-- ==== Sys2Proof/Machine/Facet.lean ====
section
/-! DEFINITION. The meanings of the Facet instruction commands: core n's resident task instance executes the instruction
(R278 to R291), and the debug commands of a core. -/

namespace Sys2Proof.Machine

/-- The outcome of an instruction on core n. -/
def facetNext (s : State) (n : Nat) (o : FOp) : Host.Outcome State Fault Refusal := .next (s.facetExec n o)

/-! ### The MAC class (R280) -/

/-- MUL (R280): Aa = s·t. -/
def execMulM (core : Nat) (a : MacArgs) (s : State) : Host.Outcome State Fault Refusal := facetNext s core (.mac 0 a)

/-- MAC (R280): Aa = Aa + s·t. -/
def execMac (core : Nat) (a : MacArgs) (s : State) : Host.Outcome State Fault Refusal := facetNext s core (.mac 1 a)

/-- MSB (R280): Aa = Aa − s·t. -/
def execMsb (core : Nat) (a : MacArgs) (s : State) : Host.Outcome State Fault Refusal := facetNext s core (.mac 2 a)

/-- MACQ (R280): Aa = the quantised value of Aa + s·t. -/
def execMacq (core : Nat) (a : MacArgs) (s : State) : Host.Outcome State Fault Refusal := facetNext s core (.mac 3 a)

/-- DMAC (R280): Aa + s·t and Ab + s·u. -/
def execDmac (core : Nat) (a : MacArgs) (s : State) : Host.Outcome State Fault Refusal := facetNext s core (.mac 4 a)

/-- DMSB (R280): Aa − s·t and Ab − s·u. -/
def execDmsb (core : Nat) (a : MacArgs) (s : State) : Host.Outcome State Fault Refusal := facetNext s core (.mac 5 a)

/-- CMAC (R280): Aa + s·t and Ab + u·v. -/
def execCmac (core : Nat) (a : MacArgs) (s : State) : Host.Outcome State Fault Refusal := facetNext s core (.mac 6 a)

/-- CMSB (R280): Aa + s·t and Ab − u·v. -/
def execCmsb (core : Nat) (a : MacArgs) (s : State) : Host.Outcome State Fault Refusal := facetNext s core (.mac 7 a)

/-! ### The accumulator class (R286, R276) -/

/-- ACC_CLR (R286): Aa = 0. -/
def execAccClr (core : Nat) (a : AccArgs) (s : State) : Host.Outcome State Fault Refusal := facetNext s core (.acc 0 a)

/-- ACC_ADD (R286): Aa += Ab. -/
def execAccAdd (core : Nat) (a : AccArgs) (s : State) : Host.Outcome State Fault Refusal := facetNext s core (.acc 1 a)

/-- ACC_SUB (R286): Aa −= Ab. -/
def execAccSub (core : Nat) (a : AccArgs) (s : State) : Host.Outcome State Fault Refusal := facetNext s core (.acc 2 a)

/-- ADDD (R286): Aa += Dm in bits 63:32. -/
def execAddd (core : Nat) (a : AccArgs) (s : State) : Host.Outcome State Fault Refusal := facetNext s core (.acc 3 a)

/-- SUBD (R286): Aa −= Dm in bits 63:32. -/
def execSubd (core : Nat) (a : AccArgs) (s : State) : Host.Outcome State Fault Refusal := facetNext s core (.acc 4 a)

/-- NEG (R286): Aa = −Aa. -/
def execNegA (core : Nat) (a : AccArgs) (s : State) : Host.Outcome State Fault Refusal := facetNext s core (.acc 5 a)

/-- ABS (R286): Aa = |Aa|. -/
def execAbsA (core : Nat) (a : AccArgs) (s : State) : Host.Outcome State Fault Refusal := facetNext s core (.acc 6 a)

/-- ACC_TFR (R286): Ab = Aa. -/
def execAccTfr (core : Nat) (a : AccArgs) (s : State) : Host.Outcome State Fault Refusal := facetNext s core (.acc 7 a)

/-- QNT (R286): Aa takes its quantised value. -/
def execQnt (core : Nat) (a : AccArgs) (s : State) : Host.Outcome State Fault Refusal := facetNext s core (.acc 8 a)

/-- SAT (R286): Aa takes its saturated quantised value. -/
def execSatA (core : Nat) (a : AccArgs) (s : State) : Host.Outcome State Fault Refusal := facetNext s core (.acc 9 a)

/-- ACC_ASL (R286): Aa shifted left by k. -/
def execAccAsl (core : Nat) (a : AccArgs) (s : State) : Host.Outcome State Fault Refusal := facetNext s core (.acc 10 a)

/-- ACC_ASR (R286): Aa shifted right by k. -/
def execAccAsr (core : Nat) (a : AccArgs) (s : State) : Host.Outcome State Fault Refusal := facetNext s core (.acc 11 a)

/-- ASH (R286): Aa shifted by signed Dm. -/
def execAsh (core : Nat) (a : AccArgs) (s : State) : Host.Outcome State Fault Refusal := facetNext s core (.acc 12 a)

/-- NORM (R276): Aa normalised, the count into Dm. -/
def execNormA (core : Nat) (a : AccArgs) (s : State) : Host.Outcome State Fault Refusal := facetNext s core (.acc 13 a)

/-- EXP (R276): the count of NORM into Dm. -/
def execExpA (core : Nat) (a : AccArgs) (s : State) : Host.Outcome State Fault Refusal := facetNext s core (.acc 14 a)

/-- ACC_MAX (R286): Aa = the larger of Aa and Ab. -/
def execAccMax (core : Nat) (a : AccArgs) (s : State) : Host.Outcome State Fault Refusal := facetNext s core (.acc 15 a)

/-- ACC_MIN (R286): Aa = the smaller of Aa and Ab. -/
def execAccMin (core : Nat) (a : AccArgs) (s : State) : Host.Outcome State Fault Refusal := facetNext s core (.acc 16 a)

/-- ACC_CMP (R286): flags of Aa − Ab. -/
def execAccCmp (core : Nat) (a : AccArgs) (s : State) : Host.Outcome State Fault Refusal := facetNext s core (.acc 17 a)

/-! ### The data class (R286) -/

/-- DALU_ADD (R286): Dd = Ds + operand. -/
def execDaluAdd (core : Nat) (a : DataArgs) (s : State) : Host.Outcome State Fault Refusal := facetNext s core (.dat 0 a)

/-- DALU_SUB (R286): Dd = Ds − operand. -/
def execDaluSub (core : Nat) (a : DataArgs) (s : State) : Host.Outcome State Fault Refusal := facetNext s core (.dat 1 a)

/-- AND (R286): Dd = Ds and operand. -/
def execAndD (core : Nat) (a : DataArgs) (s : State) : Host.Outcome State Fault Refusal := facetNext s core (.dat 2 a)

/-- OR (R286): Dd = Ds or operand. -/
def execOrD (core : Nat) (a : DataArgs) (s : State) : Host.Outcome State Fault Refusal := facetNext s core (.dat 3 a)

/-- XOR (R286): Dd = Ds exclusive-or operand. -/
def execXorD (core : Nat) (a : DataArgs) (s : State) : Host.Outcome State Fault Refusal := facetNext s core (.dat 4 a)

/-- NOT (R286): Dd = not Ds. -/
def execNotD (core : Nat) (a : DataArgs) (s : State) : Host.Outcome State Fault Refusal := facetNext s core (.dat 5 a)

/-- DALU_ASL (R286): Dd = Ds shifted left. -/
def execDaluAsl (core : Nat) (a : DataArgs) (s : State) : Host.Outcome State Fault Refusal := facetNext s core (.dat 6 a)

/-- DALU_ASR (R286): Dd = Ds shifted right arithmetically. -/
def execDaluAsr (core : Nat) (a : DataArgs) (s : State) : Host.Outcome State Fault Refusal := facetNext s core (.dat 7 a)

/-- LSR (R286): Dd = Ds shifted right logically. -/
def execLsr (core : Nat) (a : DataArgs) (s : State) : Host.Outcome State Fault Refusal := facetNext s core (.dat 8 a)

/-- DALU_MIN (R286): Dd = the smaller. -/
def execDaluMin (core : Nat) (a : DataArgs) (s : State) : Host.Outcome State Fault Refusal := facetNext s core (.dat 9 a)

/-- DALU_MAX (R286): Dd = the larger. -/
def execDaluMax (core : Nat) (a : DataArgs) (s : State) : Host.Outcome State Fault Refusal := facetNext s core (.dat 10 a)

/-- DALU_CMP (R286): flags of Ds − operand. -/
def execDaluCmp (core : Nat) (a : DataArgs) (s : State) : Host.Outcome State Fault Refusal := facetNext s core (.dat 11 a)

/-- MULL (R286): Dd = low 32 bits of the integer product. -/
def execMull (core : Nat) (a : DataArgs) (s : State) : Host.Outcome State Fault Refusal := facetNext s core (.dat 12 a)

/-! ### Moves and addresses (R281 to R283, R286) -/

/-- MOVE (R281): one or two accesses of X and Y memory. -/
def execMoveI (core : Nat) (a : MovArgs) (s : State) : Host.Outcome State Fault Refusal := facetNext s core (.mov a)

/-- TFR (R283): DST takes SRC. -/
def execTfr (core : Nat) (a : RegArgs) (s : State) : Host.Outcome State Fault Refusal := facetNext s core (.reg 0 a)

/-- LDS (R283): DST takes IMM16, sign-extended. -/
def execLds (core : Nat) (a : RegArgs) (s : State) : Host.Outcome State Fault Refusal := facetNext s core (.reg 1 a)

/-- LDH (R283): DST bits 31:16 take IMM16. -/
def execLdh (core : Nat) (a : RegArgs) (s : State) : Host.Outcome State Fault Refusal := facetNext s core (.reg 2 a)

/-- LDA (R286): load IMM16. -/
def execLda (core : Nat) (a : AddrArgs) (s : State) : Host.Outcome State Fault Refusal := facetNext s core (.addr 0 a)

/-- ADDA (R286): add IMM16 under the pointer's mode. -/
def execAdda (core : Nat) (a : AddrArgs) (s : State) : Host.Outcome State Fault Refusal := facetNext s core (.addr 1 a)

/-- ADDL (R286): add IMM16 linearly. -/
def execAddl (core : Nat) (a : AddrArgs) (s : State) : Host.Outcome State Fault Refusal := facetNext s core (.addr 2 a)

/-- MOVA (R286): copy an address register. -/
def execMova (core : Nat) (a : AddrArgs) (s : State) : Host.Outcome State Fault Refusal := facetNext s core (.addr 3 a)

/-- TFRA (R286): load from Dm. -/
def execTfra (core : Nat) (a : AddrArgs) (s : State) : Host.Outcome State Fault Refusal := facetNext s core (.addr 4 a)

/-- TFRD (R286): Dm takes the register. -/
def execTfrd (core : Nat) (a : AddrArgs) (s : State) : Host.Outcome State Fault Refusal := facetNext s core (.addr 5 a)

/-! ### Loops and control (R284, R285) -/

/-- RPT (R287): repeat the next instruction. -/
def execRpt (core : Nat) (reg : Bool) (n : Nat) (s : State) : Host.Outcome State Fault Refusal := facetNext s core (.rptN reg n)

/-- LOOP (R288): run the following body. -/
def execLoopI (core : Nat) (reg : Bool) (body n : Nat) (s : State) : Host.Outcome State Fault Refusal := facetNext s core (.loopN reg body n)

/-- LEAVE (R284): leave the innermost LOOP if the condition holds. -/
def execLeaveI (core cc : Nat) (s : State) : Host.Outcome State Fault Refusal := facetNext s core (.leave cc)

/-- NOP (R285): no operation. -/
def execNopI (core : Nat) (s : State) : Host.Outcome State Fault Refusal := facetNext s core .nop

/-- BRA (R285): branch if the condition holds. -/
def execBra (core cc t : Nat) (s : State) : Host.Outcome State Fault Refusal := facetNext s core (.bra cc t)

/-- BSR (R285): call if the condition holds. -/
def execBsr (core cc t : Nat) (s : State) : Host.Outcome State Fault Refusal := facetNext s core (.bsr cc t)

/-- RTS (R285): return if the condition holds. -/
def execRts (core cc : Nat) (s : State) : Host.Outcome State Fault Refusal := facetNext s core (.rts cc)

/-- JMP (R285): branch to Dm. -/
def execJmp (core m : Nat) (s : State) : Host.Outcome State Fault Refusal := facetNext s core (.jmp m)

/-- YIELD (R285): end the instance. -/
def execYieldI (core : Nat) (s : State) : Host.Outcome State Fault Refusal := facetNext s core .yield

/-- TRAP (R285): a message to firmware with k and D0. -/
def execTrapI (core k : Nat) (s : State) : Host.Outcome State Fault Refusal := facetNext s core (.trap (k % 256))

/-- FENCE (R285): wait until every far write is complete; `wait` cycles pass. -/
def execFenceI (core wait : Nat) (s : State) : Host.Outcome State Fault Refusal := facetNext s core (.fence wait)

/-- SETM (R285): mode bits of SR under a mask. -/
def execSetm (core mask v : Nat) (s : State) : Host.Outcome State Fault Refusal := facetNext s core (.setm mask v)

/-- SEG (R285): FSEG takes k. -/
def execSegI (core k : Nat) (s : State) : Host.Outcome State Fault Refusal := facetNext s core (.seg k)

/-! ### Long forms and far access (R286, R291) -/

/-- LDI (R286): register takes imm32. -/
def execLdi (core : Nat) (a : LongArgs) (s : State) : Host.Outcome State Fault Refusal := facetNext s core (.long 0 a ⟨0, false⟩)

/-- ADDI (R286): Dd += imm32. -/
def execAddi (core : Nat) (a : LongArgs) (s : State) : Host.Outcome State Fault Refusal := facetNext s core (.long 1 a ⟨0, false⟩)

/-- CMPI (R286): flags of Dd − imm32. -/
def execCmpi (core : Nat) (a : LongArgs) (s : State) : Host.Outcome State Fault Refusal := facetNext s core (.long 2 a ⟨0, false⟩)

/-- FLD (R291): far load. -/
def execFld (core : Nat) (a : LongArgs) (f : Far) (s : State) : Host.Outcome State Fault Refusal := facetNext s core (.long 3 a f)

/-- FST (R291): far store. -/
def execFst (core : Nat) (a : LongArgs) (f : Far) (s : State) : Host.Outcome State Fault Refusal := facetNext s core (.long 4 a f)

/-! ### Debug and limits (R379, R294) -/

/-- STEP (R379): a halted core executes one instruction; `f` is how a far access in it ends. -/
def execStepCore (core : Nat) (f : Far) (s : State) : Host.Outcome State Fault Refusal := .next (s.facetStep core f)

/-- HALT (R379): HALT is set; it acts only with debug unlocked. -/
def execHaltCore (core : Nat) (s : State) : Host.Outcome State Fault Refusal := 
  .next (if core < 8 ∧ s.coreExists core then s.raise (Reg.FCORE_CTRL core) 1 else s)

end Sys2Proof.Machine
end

Problem to solve: Using the data above, extract exactly the lines from the one that holds "IMM16, sign-extended. -/" to the one that holds "def execTfra (core", both ends included, and no others.

Your response:
/-- LDS (R283): DST takes IMM16, sign-extended. -/
def execLds (core : Nat) (a : RegArgs) (s : State) : Host.Outcome State Fault Refusal := facetNext s core (.reg 1 a)

/-- LDH (R283): DST bits 31:16 take IMM16. -/
def execLdh (core : Nat) (a : RegArgs) (s : State) : Host.Outcome State Fault Refusal := facetNext s core (.reg 2 a)

/-- LDA (R286): load IMM16. -/
def execLda (core : Nat) (a : AddrArgs) (s : State) : Host.Outcome State Fault Refusal := facetNext s core (.addr 0 a)

/-- ADDA (R286): add IMM16 under the pointer's mode. -/
def execAdda (core : Nat) (a : AddrArgs) (s : State) : Host.Outcome State Fault Refusal := facetNext s core (.addr 1 a)

/-- ADDL (R286): add IMM16 linearly. -/
def execAddl (core : Nat) (a : AddrArgs) (s : State) : Host.Outcome State Fault Refusal := facetNext s core (.addr 2 a)

/-- MOVA (R286): copy an address register. -/
def execMova (core : Nat) (a : AddrArgs) (s : State) : Host.Outcome State Fault Refusal := facetNext s core (.addr 3 a)

/-- TFRA (R286): load from Dm. -/
def execTfra (core : Nat) (a : AddrArgs) (s : State) : Host.Outcome State Fault Refusal := facetNext s core (.addr 4 a)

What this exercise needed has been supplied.